Feelings aren't right or wrong. 

What you do with them matters.


----------



## EnjoliWoman (Jul 2, 2012)

Eh. I do. But I won't do anything about it. They've been together (in separate homes tho) for over 10 years now. If they still date - I don't know, don't ask. Kiddo has occasionally mentioned her so I assume they still see each other. She was smart enough to break off the engagement.


----------



## that_girl (Jul 6, 2011)

Why even think about it?


----------



## EnjoliWoman (Jul 2, 2012)

I think it's a normal passing thought. I overhear a conversation between a couple that reminds me of the marital dynamics and think "whew so glad that's not me anymore" and fleetingly think "how/why does [new GF] put up with it? maybe it's not so bad not living together" and then the thought it gone.

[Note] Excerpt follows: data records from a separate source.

/-- Settles O52: the completions agree on everything the sequencer gives them, and the procedures on every read phase. -/
theorem identifierReadsBehaveAsRegisterReads : Obligations.IdentifierReadsBehaveAsRegisterReads := by
  unfold Obligations.IdentifierReadsBehaveAsRegisterReads
  exact ⟨fun s hb => ⟨exec_identifier_eq_exec_word rfl rfl hb, exec_identifier_eq_exec_word rfl rfl hb,
      exec_identifier_eq_exec_word rfl rfl hb⟩,
    fun a ans => ⟨procRdid_eq_procRegrd a _ ans, procRdid_eq_procRegrd a _ ans, procRdid_eq_procRegrd a _ ans⟩⟩

/-! ## The outcome of a measurement (R151) -/

theorem valueOf_rdmeas {i : Instr} (h : i ∈ [Instr.rdmeasResult, .rdmeasLowlim, .rdmeasHighlim]) (r : ReadRun) :
    valueOf i r = if r.err ≠ 0#16 then noValue r.err r.polls
      else ⟨r.word, 0#16, centiOf r.word, f32Of r.word, r.polls⟩ := by
  simp only [List.mem_cons, List.not_mem_nil, or_false] at h
  rcases h with rfl | rfl | rfl <;> rfl

theorem hasRead_of_rdmeas {i : Instr} (h : i ∈ [Instr.rdmeasResult, .rdmeasLowlim, .rdmeasHighlim]) :
    hasRead (fieldsOf i).op = true := by
  revert i
  decide

/-- Settles O53: an error gives no value, whether from the END or from the read phase, and without one lux decodes the word. -/
theorem measurementOutcomeIsCoherent : Obligations.MeasurementOutcomeIsCoherent := by
  unfold Obligations.MeasurementOutcomeIsCoherent
  intro i a ans r hi h
  rcases procedureOf_cases h with ⟨-, hst, rfl⟩ | ⟨-, -, rr, -, rfl⟩
  · have hr := hasRead_of_rdmeas hi
    have herr : errOf ans.status ≠ 0#16 := mt (errOf_eq_zero_iff _).1 (hst.resolve_right (by simp [hr]))
    exact ⟨fun _ => ⟨rfl, rfl, rfl⟩, fun he => absurd he herr⟩
  · rw [valueOf_rdmeas hi]
    split_ifs with he
    · exact ⟨fun _ => ⟨rfl, rfl, rfl⟩, fun h0 => absurd h0 he⟩
    · exact ⟨fun hne => absurd rfl hne, fun _ => ⟨rfl, rfl⟩⟩

/-! ## The status-10 collision (R212) -/

theorem wait_notMem_writeEvents (i : Instr) (a : DevAddr) (st : Byte) (ms : Nat) : BusEvent.wait ms ∉ writeEvents i a st := by
  unfold writeEvents
  split_ifs <;> simp [writePhase]

theorem read_notMem_writeEvents (i : Instr) (a : DevAddr) (st n b0 b1 : Byte) :
    BusEvent.read n b0 b1 ∉ writeEvents i a st := by
  unfold writeEvents
  split_ifs <;> simp [writePhase]

theorem read_notMem_pollWaits (cs : List Byte) (n b0 b1 : Byte) : BusEvent.read n b0 b1 ∉ pollWaits cs := by
  simp [pollWaits]

theorem count_wait_pollWaits (cs : List Byte) : (pollWaits cs).count (.wait 10) = cs.length := by
  induction cs with
  | nil => rfl
  | cons c cs ih => simp [ih, Config.pollIntervalMs]

/-- Settles O54: an END reports -100 for status 10 only, and a read phase on a timeout only. -/
theorem pollCountTellsTimeoutFromStatusTen : Obligations.PollCountTellsTimeoutFromStatusTen := by
  unfold Obligations.PollCountTellsTimeoutFromStatusTen
  intro i a ans r h herr
  rcases procedureOf_cases h with ⟨hi, -, rfl⟩ | ⟨-, -, rr, hrr, rfl⟩
  · have hst : ans.status = 10#8 := by
      rw [noValue, errOf_toInt] at herr
      apply BitVec.eq_of_toNat_eq
      rw [BitVec.toNat_ofNat]
      omega
    refine .inr ⟨rfl, ?_, wait_notMem_writeEvents i a _ 10⟩
    rw [writeEvents, if_neg ((fieldsOf_op_eq_rdword_iff i).not.2 hi), hst]
    simp [writePhase, Config.endStop]
  · rw [valueOf_err] at herr
    obtain ⟨early, -, ⟨c, -, -, rfl⟩ | ⟨hlen, rfl⟩⟩ := readPhase_cases hrr
    · exact absurd herr (show (0#16).toInt ≠ -100 by decide)
    · refine .inl ⟨valueOf_pollCnt .., ?_, fun n b0 b1 => ?_⟩
      · rw [List.count_append, List.count_eq_zero.2 (wait_notMem_writeEvents i a _ 10), timeoutRun]
        simp [count_wait_pollWaits, hlen]
      · simp [timeoutRun, read_notMem_writeEvents, read_notMem_pollWaits]

end Sys2Proof.Machine
end

section
/-! PROOFS. The sequencer runs every command as the procedure of its rule: one run of two turns for each event, and the phases as
runs of their events (40_bus_transaction.md R101, R103 to R105, 10_state.md R39). -/

namespace Sys2Proof.Machine

/-! ## Runs of events -/

/-- The turns of these events lead from one state to another, whatever turns come after them. -/
def RunsTo (es : List BusEvent) (s t : State) : Prop :=
  ∀ (ts : List Turn) (n : Nat),
    runSteps ((turnsOf es).length + n) (setSchedule (turnsOf es ++ ts) s) = runSteps n (setSchedule ts t)

theorem runsTo_nil (s : State) : RunsTo [] s s := fun ts n => by
  rw [turnsOf, List.flatMap_nil, List.length_nil, Nat.zero_add, List.nil_append]

theorem RunsTo.append {es es' : List BusEvent} {s t u : State} (h : RunsTo es s t) (h' : RunsTo es' t u) :
    RunsTo (es ++ es') s u := fun ts n => by
  have hturns : turnsOf (es ++ es') = turnsOf es ++ turnsOf es' := List.flatMap_append
  rw [hturns, List.length_append, Nat.add_assoc, List.append_assoc, h, h']

/-- The turn that answers the primitive of an event. -/
def answeringTurn (e : BusEvent) : Turn :=
  match e with
  | .beginTx _ | .write _ | .request _ _ => .transport drawReturn
  | .endTx _ st => .transport (drawStatus st)
  | .avail c => .transport (drawCount c)
  | .wait _ => .timer
  | .read _ b0 b1 => .transport (drawBytes b0 b1)

/-- The answer it gives. -/
def answerOf (e : BusEvent) : Answer :=
  match e with
  | .beginTx _ | .write _ | .request _ _ => .returned
  | .endTx _ st => .status st
  | .avail c => .count c
  | .wait _ => .waited
  | .read _ b0 b1 => .bytes b0 b1

theorem turnsOfEvent_eq (e : BusEvent) : turnsOfEvent e = [answeringTurn e, .sequencer] := by
  cases e <;> rfl

theorem takeTurn_answeringTurn {e : BusEvent} {s : State} (ho : outstanding s = some (primitiveOf e))
    (ha : s.answer = none) : takeTurn (answeringTurn e) s = .next (giveAnswer (answerOf e) s) := by
  cases e with
  | wait ms => simp only [takeTurn, answeringTurn, timerTurn, ha, ho, primitiveOf, answerOf]
  | _ => exact transportTurn_of_outstanding _ ha ho

/-- An event takes two turns: the answer to its primitive, and the sequencer's step with that answer. -/
theorem runsTo_event {e : BusEvent} {i : Instr} {s t : State} (hb : s.busy = true)
    (hi : decodeFields s.seqOp s.seqPtr s.seqData = .ok i) (ha : s.answer = none)
    (ho : outstanding s = some (primitiveOf e))
    (hstep : ∀ ts, sequencerStep (finishOf i) (giveAnswer (answerOf e) (setSchedule ts s)) = .next (setSchedule ts t)) :
    RunsTo [e] s t := fun ts n => by
  have hturns : turnsOf [e] = [answeringTurn e, .sequencer] := by
    rw [turnsOf, List.flatMap_singleton, turnsOfEvent_eq]
  have hseq : takeTurn .sequencer (giveAnswer (answerOf e) (setSchedule ts s)) = .next (setSchedule ts t) := by
    rw [takeTurn, sequencerTurn_of_busy (s := giveAnswer (answerOf e) (setSchedule ts s)) hb hi,
      exec_of_busy i (giveAnswer (answerOf e) (setSchedule ts s)) hb, hstep]
  rw [hturns, List.length_cons, List.length_singleton, Nat.add_comm _ n]
  exact (runSteps_setSchedule (takeTurn_answeringTurn (s := setSchedule (.sequencer :: ts) s) ho ha) (n + 1)).trans
    (runSteps_setSchedule (s := giveAnswer (answerOf e) s) hseq n)

/-! ## One run for each control point -/

/-- A completion writes the results that `valueOf` names. -/
theorem finishOf_eq_complete_valueOf {i : Instr} (hr : hasRead (fieldsOf i).op = true) (r : ReadRun) (s : State) :
    finishOf i r.word r.err r.polls s = complete (valueOf i r).word (valueOf i r).err (valueOf i r).luxCenti
      (valueOf i r).luxF32 (valueOf i r).pollCnt s := by
  rw [finishOf, if_neg (by simp [hr])]
  unfold valueOf
  split_ifs with hword hmeas herr herr
  · rfl
  · exact if_pos herr
  · exact if_neg herr
  · exact if_pos herr
  · exact if_neg herr
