-- ==== Sys2Proof/Word.lean ====
section
/-!
DEFINITION. The word types of the Jarold JX8 (R2, R31): 64-bit words, and the fields that name registers.
-/

namespace Sys2Proof

/-- A 64-bit word. -/
abbrev W64 := BitVec 64

/-- A byte of memory. -/
abbrev Byte := BitVec 8

/-- A field that names one of g0 to g31. -/
abbrev GReg := BitVec 5

/-- A field that names one of v0 to v15. -/
abbrev VReg := BitVec 4

/-- A field that names one of b0 to b7. -/
abbrev PReg := BitVec 3

/-- A field that names one of m0 to m3, dt0 to dt3 or a0 to a3. -/
abbrev MReg := BitVec 2

end Sys2Proof
end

Can't control what passes through our thoughts - just what we dwell on.


----------



## nice777guy (Nov 23, 2009)

movealong said:


> Is it wrong to feel sorry for the next person your Ex gets in to a relationship with?


:rofl:

I think you have to just let it be - try not think about it too much.

Of course, you could try to warn them, but then you'd just look like the classic "bitter Ex-H/W!"


----------



## Cooper (Apr 18, 2008)

The thing is you can't assume just because it was bad with you that it will be bad for them. The dynamics of your ex's next relationship may be in perfect harmony where with you things were a mis match. 

Nothing wrong with those kinds of passing thoughts but the reality is it doesn't matter, both of you are living different lives now and everything can be different.


----------



## Married but Happy (Aug 13, 2013)

It has been a passing thought. However, I think the guy my ex is with now is very different than me, so perhaps he's very happy with her and the relationship. I hope so for his sake, as he seems like a decent guy.


----------



## Rowan (Apr 3, 2012)

I do feel rather sorry for the woman my ex-husband is dating. He was a serial cheater for the duration of our 16 year marriage. He has also cheated on her with at least 2 women, that I am aware of, in the 7.5 months they've been together. I know that she is aware of one of those other women. So, I feel bad for her that she either lacks the self-esteem to think she deserves better, or thinks he'll change.


----------



## lifeistooshort (Mar 17, 2013)

I don't feel sorry for the dogs that are now my ex's companions because, they seem happy with him.

And they don't care what he says.
_Posted via Mobile Device_


----------



## Homemaker_Numero_Uno (Jan 18, 2011)

No way. She will end up as smart as I am.
I would never trade my bad marriage experience/s or any other experiences nor deny those situations to anyone else.
They have made me who I am.
They will make other people who they are.
No problem.


----------



## stillhoping (Aug 27, 2012)

There are moments when I forget how bad it was with my ex, I know he is living with a woman and I think, why is it ok with her? Then I remember, he is great at the facade, he looks the part, dresses the part, has all the right toys, but push comes to shove, when she needs him for something, he won't be there. Maybe it will work with her, maybe she is used to getting nothing in a relationship or maybe she really is like him (that's what his sister told me). Either way, I know the disappointment that is waiting for her at the other end but there is nothing I can do about it.


----------